[DATA LISTING Boundary: Start]

/-! ## `State.setMem` -/

@[simp] theorem State.setMem_cmd (s : State) (m : Memory) : (s.setMem m).cmd = s.cmd := rfl
@[simp] theorem State.setMem_fault (s : State) (m : Memory) : (s.setMem m).fault = s.fault := rfl
@[simp] theorem State.setMem_firWarn (s : State) (m : Memory) : (s.setMem m).firWarn = s.firWarn := rfl
@[simp] theorem State.setMem_uvOk (s : State) (m : Memory) : (s.setMem m).uvOk = s.uvOk := rfl
@[simp] theorem State.setMem_iirOk (s : State) (m : Memory) : (s.setMem m).iirOk = s.iirOk := rfl
@[simp] theorem State.setMem_firOk (s : State) (m : Memory) : (s.setMem m).firOk = s.firOk := rfl
@[simp] theorem State.setMem_fcode (s : State) (m : Memory) : (s.setMem m).fcode = s.fcode := rfl
@[simp] theorem State.setMem_finfo (s : State) (m : Memory) : (s.setMem m).finfo = s.finfo := rfl
@[simp] theorem State.setMem_res (s : State) (m : Memory) : (s.setMem m).res = s.res := rfl
@[simp] theorem State.setMem_arg0 (s : State) (m : Memory) : (s.setMem m).arg0 = s.arg0 := rfl
@[simp] theorem State.setMem_arg1 (s : State) (m : Memory) : (s.setMem m).arg1 = s.arg1 := rfl
@[simp] theorem State.setMem_arg2 (s : State) (m : Memory) : (s.setMem m).arg2 = s.arg2 := rfl
@[simp] theorem State.setMem_arg3 (s : State) (m : Memory) : (s.setMem m).arg3 = s.arg3 := rfl
@[simp] theorem State.setMem_arg4 (s : State) (m : Memory) : (s.setMem m).arg4 = s.arg4 := rfl
@[simp] theorem State.setMem_uvSr (s : State) (m : Memory) : (s.setMem m).uvSr = s.uvSr := rfl
@[simp] theorem State.setMem_uvBase (s : State) (m : Memory) : (s.setMem m).uvBase = s.uvBase := rfl
@[simp] theorem State.setMem_uvRange (s : State) (m : Memory) : (s.setMem m).uvRange = s.uvRange := rfl
@[simp] theorem State.setMem_uvNst (s : State) (m : Memory) : (s.setMem m).uvNst = s.uvNst := rfl
@[simp] theorem State.setMem_iirSr (s : State) (m : Memory) : (s.setMem m).iirSr = s.iirSr := rfl
@[simp] theorem State.setMem_iirB0 (s : State) (m : Memory) : (s.setMem m).iirB0 = s.iirB0 := rfl
@[simp] theorem State.setMem_iirA1 (s : State) (m : Memory) : (s.setMem m).iirA1 = s.iirA1 := rfl
@[simp] theorem State.setMem_iirY1 (s : State) (m : Memory) : (s.setMem m).iirY1 = s.iirY1 := rfl
@[simp] theorem State.setMem_firSr (s : State) (m : Memory) : (s.setMem m).firSr = s.firSr := rfl
@[simp] theorem State.setMem_firOrder (s : State) (m : Memory) : (s.setMem m).firOrder = s.firOrder := rfl
@[simp] theorem State.setMem_stages (s : State) (m : Memory) : (s.setMem m).stages = s.stages := rfl
@[simp] theorem State.setMem_mem (s : State) (m : Memory) : (s.setMem m).mem = m := rfl
@[simp] theorem State.setMem_cfg (s : State) (m : Memory) : (s.setMem m).cfg = s.cfg := rfl
@[simp] theorem State.setMem_draws (s : State) (m : Memory) : (s.setMem m).draws = s.draws := rfl
@[simp] theorem State.setMem_inReset (s : State) (m : Memory) : (s.setMem m).inReset = s.inReset := rfl
@[simp] theorem State.setMem_pending (s : State) (m : Memory) : (s.setMem m).pending = s.pending := rfl
@[simp] theorem State.setMem_readLog (s : State) (m : Memory) : (s.setMem m).readLog = s.readLog := rfl
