/-! ## The taps (R220) -/

/-- The remainder of R18 in natural numbers: whole turns of the ring keep the difference from being negative (R263). -/
theorem tapIndex_eq_mod {w d len turns : ℕ} (h : d ≤ w + turns * len) :
    tapIndex w d len = (w + turns * len - d) % len := by
  have hturn : (w : ℤ) - d = (w + turns * len - d : ℕ) - turns * len := by push_cast [h]; ring
  rw [tapIndex, hturn, Int.sub_mul_emod_self_right]
  exact_mod_cast Int.toNat_natCast _

/-- A tap at most one turn behind the write index meets it after exactly one turn. -/
theorem tapIndex_eq_self_iff {w d len : ℕ} (hw : w < len) (h0 : 0 < d) (hd : d ≤ len) :
    tapIndex w d len = w ↔ d = len := by
  rw [tapIndex_eq_mod (turns := 1) (by omega), Nat.one_mul]
  rcases le_or_gt d w with h | h
  · rw [show w + len - d = w - d + len by omega, Nat.add_mod_right, Nat.mod_eq_of_lt (by omega)]
    omega
  · rw [Nat.mod_eq_of_lt (by omega)]
    omega

/-- Settles O57: the farther tap is the tap of a delay one longer. -/
theorem tapsAreInsideTheBuffer : Obligations.TapsAreInsideTheBuffer := by
  intro w fd len hw h1 hfd
  have hlen : 0 < len := by omega
  refine ⟨tapIndex_lt w fd hlen, tapIndex_lt w (fd + 1) hlen, fun h => ?_, ?_, ?_, ?_⟩
  · have := (tapIndex_eq_self_iff hw h1 (by omega)).1 h
    omega
  · rw [tapIndex_eq_self_iff hw (by omega) (by omega)]
    omega
  · rw [tapIndex_eq_mod (turns := 1) (by omega), Nat.one_mul]
  · rw [tapIndex_eq_mod (turns := 2) (by omega), Nat.sub_sub]

/-! ## The loops of the constructor, the reset and the resize (R211, R225, R226) -/

/-- A loop that clears the buffers of `n` stages: their registers and words, the other stages, and the other bytes. -/
theorem clearsStage_frame {f : ℕ → State → State} {g : ℕ → Stage → Stage} {c : ℕ → Stage → ℕ} (hf : clearsStage f g c)
    {n : ℕ} (hn : n ≤ 16) (s : State) (hc : ∀ k, k < n → c k (s.stage k) ≤ 0x1000) :
    (∀ k, k < n → (forStages f n s).stage k = g k (s.stage k) ∧
      ∀ i, i < c k (s.stage k) → apBufRead (forStages f n s) k i = 0) ∧
    (∀ k, n ≤ k → (forStages f n s).stage k = s.stage k) ∧
    (∀ b, (∀ k, k < n → b < apBufAddr k 0 ∨ apBufAddr k (c k (s.stage k)) ≤ b) →
      memRead (forStages f n s).mem b = memRead s.mem b) := by
  have hstage := clearsStage_stage hf hn s
  exact ⟨fun k hk => ⟨(hstage k).trans (if_pos hk), fun _ => clearsStage_apBufRead hf hn s hc hk⟩,
    fun k hk => (hstage k).trans (if_neg (by omega)), fun b => clearsStage_memRead hf hn s⟩

/-- Settles O49: the loop over the constructed stages, each cleared over its own length. -/
theorem uvResetClearsTheStages : Obligations.UvResetClearsTheStages := by
  intro s h hok
  have hdone : Completes s (forStages (fun k t => lfoZero k (apClear k t)) s.uvNst.toNat s) .uvReset := ⟨hok, rfl⟩
  obtain ⟨hbuilt, hothers, hbytes⟩ := clearsStage_frame lfoZero_apClear_clears h.uvNst_le s fun k _ => h.len_le k
  exact ⟨_, hdone.exec_eq, hbuilt, hothers, hbytes, hdone.changesOnly⟩

/-- What a command that fits writes to `AP_LEN` is the capacity, and the window has a buffer of that many words. -/
theorem State.Inv.uvCap_bounds {s : State} (h : s.Inv) {sr : Word} (hfits : FitsRam s.cfg.fmtUv s.cfg.apMaxCap sr) :
    uvCap s.cfg.fmtUv s.draws sr ≤ 0x1000 ∧
      (BitVec.ofNat 32 (uvCap s.cfg.fmtUv s.draws sr)).toNat = uvCap s.cfg.fmtUv s.draws sr := by
  have hcap := h.uvCap_le (uvCapFits_of_fits hfits s.draws)
  have hmax := (Config.ok_iff.1 h.cfgOk).2.2.2.1
  exact ⟨hcap.trans hmax, by rw [BitVec.toNat_ofNat, Nat.mod_eq_of_lt (by omega)]⟩

/-- The loops keep the rate and the derived constants stored before them (R210). -/
theorem sameButStages.uvDerive {s t : State} {sr : Word} (h : sameButStages (uvSetRate sr s) t) :
    t.uvSr = sr ∧ UvDerive s.cfg.fmtUv t.uvSr t.uvBase t.uvRange (uvDeriveCapf s.cfg.fmtUv s.draws sr) := by
  rw [h]
  exact ⟨rfl, uvDerive_holds _ _ _⟩

theorem sameButStages.uvNst_eq {s t : State} (h : sameButStages s t) : t.uvNst = s.uvNst := by rw [h]

theorem sameButStages.draws_eq {s t : State} (h : sameButStages s t) : t.draws = s.draws := by rw [h]

/-- Settles O48: the loop over the constructed stages, each resized to the capacity computed from the new rate. -/
theorem uvSetSrResizesTheStages : Obligations.UvSetSrResizesTheStages := by
  intro s h hok hsr hfits
  obtain ⟨hcap, hlen⟩ := h.uvCap_bounds hfits
  have hdone : Completes s (uvResized s) .uvSetSr := ⟨hok, hsr, uvCapFits_of_fits hfits s.draws, rfl⟩
  have hloop := lfoZero_apResize_clears (uvCap s.cfg.fmtUv s.draws (truncF s.cfg.fmtUv s.arg0))
  have hsame := clearsStage_same hloop s.uvNst.toNat (uvSetRate (truncF s.cfg.fmtUv s.arg0) s)
  obtain ⟨hrate, hderive⟩ := hsame.uvDerive
  obtain ⟨hbuilt, hothers, hbytes⟩ := clearsStage_frame hloop h.uvNst_le
    (uvSetRate (truncF s.cfg.fmtUv s.arg0) s) fun _ _ => hcap
  refine ⟨_, _, hdone.exec_eq, hrate, hderive, hsame.uvNst_eq, hsame.uvOk_eq.trans hok, fun k hk => ?_, hothers, hbytes,
    hdone.changesOnly⟩
  obtain ⟨hstage, hzero⟩ := hbuilt k hk
  rw [show (uvResized s).stage k = _ from hstage]
  exact ⟨hlen, rfl, rfl, rfl, hzero⟩

/-- Settles O47: the loop over all stages of the block, which builds the first `n` and empties the others. -/
theorem uvNewBuildsTheStages : Obligations.UvNewBuildsTheStages := by
  intro s n h harg h1 hn hsr hfits
  obtain rfl : uintOf s.arg1 = n := harg
  obtain ⟨hcap, hlen⟩ := h.uvCap_bounds hfits
  have hdone : Completes s (uvBuilt s) .uvNew :=
    ⟨hsr, Nat.one_le_iff_ne_zero.1 h1, hn, uvCapFits_of_fits hfits s.draws, rfl⟩
  have hloop := uvBuildStage_clears (uintOf s.arg1) (uvCap s.cfg.fmtUv s.draws (truncF s.cfg.fmtUv s.arg0))
  obtain ⟨hrate, hderive⟩ :=
    (clearsStage_same hloop s.cfg.maxStages (uvSetRate (truncF s.cfg.fmtUv s.arg0) s)).uvDerive
  obtain ⟨hbuilt, hothers, hbytes⟩ := clearsStage_frame hloop h.maxStages_le
    (uvSetRate (truncF s.cfg.fmtUv s.arg0) s) fun k _ => by split <;> omega
  refine ⟨_, _, hdone.exec_eq, hrate, hderive, congrArg BitVec.toNat (ofNat_uintOf _), rfl, fun k hk => ?_,
    fun k hk => ?_, fun b hb => hbytes b fun k _ => ?_, hdone.changesOnly⟩
  · obtain ⟨hstage, hzero⟩ := hbuilt k (hk.trans_le hn)
    rw [if_pos hk] at hstage hzero
    rw [show (uvBuilt s).stage k = _ from hstage]
    exact ⟨hlen, rfl, rfl, rfl, hzero⟩
  · rcases lt_or_ge k s.cfg.maxStages with hmax | hmax
    · exact (hbuilt k hmax).1.trans (if_neg (not_lt.2 hk))
    · exact (hothers k hmax).trans (h.noStage k hmax)
  · split
    · next hk => exact hb k hk
    · exact lt_or_ge _ _

/-! ## The per-sample command (R212 to R224) -/

/-- With no stage to run, `UV.PROC` leaves the state but for its result and the count of draws (R214). -/
theorem uvProcessed_of_zero {s : State} (h : uintOf s.arg4 = 0) :
    uvProcessed s = (s.returnF s.cfg.fmtUv (floatOf s.cfg.fmtUv s.arg0)).tick := by
  rw [uvProcessed, h]
  rfl

/-- Settles O51: no check concerns a stage, and the loop has no turn. -/
theorem uvProcOfNoStagesIsTheIdentity : Obligations.UvProcOfNoStagesIsTheIdentity := by
  intro s hok h
  have h0 : uintOf s.arg4 = 0 := congrArg BitVec.toNat h
  have hdone : Completes s (uvProcessed s) .uvProc := ⟨hok, by omega, by rw [h0]; rfl, rfl⟩
  refine ⟨_, hdone.exec_eq, ?_⟩
  rw [uvProcessed_of_zero h0]
  exact ⟨truncF_truncF _ _, (returnF_changesOnly s _ _).trans (tick_changesOnly _)⟩

/-- The signal that the multiplexer gives stage `k` (R215). -/
def stageSignal (a : UvArgs) (x : Word) (s : State) (k : ℕ) : Word := (stageLoop a x s k).2

/-- The word that stage `k` writes back for that signal (R223). -/
def stageWriteBack (a : UvArgs) (x : Word) (s : State) (k : ℕ) : Word :=
  mixBack s.cfg.fmtUv s.draws k a.feedback (stageSignal a x s k) (stageSignal a x s (k + 1))

/-- A stage leaves the word it writes back at the index it found (R224). -/
theorem apBufRead_stageStep_self (a : UvArgs) (k : ℕ) (x : Word) {s : State} (hm : Memory.wf s.mem = true) :
    apBufRead (stageStep a k x s) k (s.stage k).idx.toNat =
      mixBack s.cfg.fmtUv s.draws k a.feedback x (stageOut a k x s) :=
  (ramRead_ramWrite_self _ hm _ _).trans (truncF_mixBack _ _ _ _ _ _)

/-- A stage leaves the buffers of the others alone. -/
theorem apBufRead_stageStep_ne (a : UvArgs) (x : Word) {s : State} {j k i : ℕ} (hjk : j ≠ k) (hi : i < 0x1000)
    (hidx : (s.stage k).idx.toNat < 0x1000) : apBufRead (stageStep a k x s) j i = apBufRead s j i :=
  ramRead_ramWrite_ne _ _ _ (by simp only [apBufAddr, byteAddr]; omega)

[DATA LISTING Boundary: End]

There is a run of lines above from the one with "(BitVec.ofNat 32 (uvCap" to the one with "clearsStage_frame hloop h.uvNst_le"; print exactly that run, both ends included, and nothing else.

      (BitVec.ofNat 32 (uvCap s.cfg.fmtUv s.draws sr)).toNat = uvCap s.cfg.fmtUv s.draws sr := by
  have hcap := h.uvCap_le (uvCapFits_of_fits hfits s.draws)
  have hmax := (Config.ok_iff.1 h.cfgOk).2.2.2.1
  exact ⟨hcap.trans hmax, by rw [BitVec.toNat_ofNat, Nat.mod_eq_of_lt (by omega)]⟩

/-- The loops keep the rate and the derived constants stored before them (R210). -/
theorem sameButStages.uvDerive {s t : State} {sr : Word} (h : sameButStages (uvSetRate sr s) t) :
    t.uvSr = sr ∧ UvDerive s.cfg.fmtUv t.uvSr t.uvBase t.uvRange (uvDeriveCapf s.cfg.fmtUv s.draws sr) := by
  rw [h]
  exact ⟨rfl, uvDerive_holds _ _ _⟩

theorem sameButStages.uvNst_eq {s t : State} (h : sameButStages s t) : t.uvNst = s.uvNst := by rw [h]

theorem sameButStages.draws_eq {s t : State} (h : sameButStages s t) : t.draws = s.draws := by rw [h]

/-- Settles O48: the loop over the constructed stages, each resized to the capacity computed from the new rate. -/
theorem uvSetSrResizesTheStages : Obligations.UvSetSrResizesTheStages := by
  intro s h hok hsr hfits
  obtain ⟨hcap, hlen⟩ := h.uvCap_bounds hfits
  have hdone : Completes s (uvResized s) .uvSetSr := ⟨hok, hsr, uvCapFits_of_fits hfits s.draws, rfl⟩
  have hloop := lfoZero_apResize_clears (uvCap s.cfg.fmtUv s.draws (truncF s.cfg.fmtUv s.arg0))
  have hsame := clearsStage_same hloop s.uvNst.toNat (uvSetRate (truncF s.cfg.fmtUv s.arg0) s)
  obtain ⟨hrate, hderive⟩ := hsame.uvDerive
  obtain ⟨hbuilt, hothers, hbytes⟩ := clearsStage_frame hloop h.uvNst_le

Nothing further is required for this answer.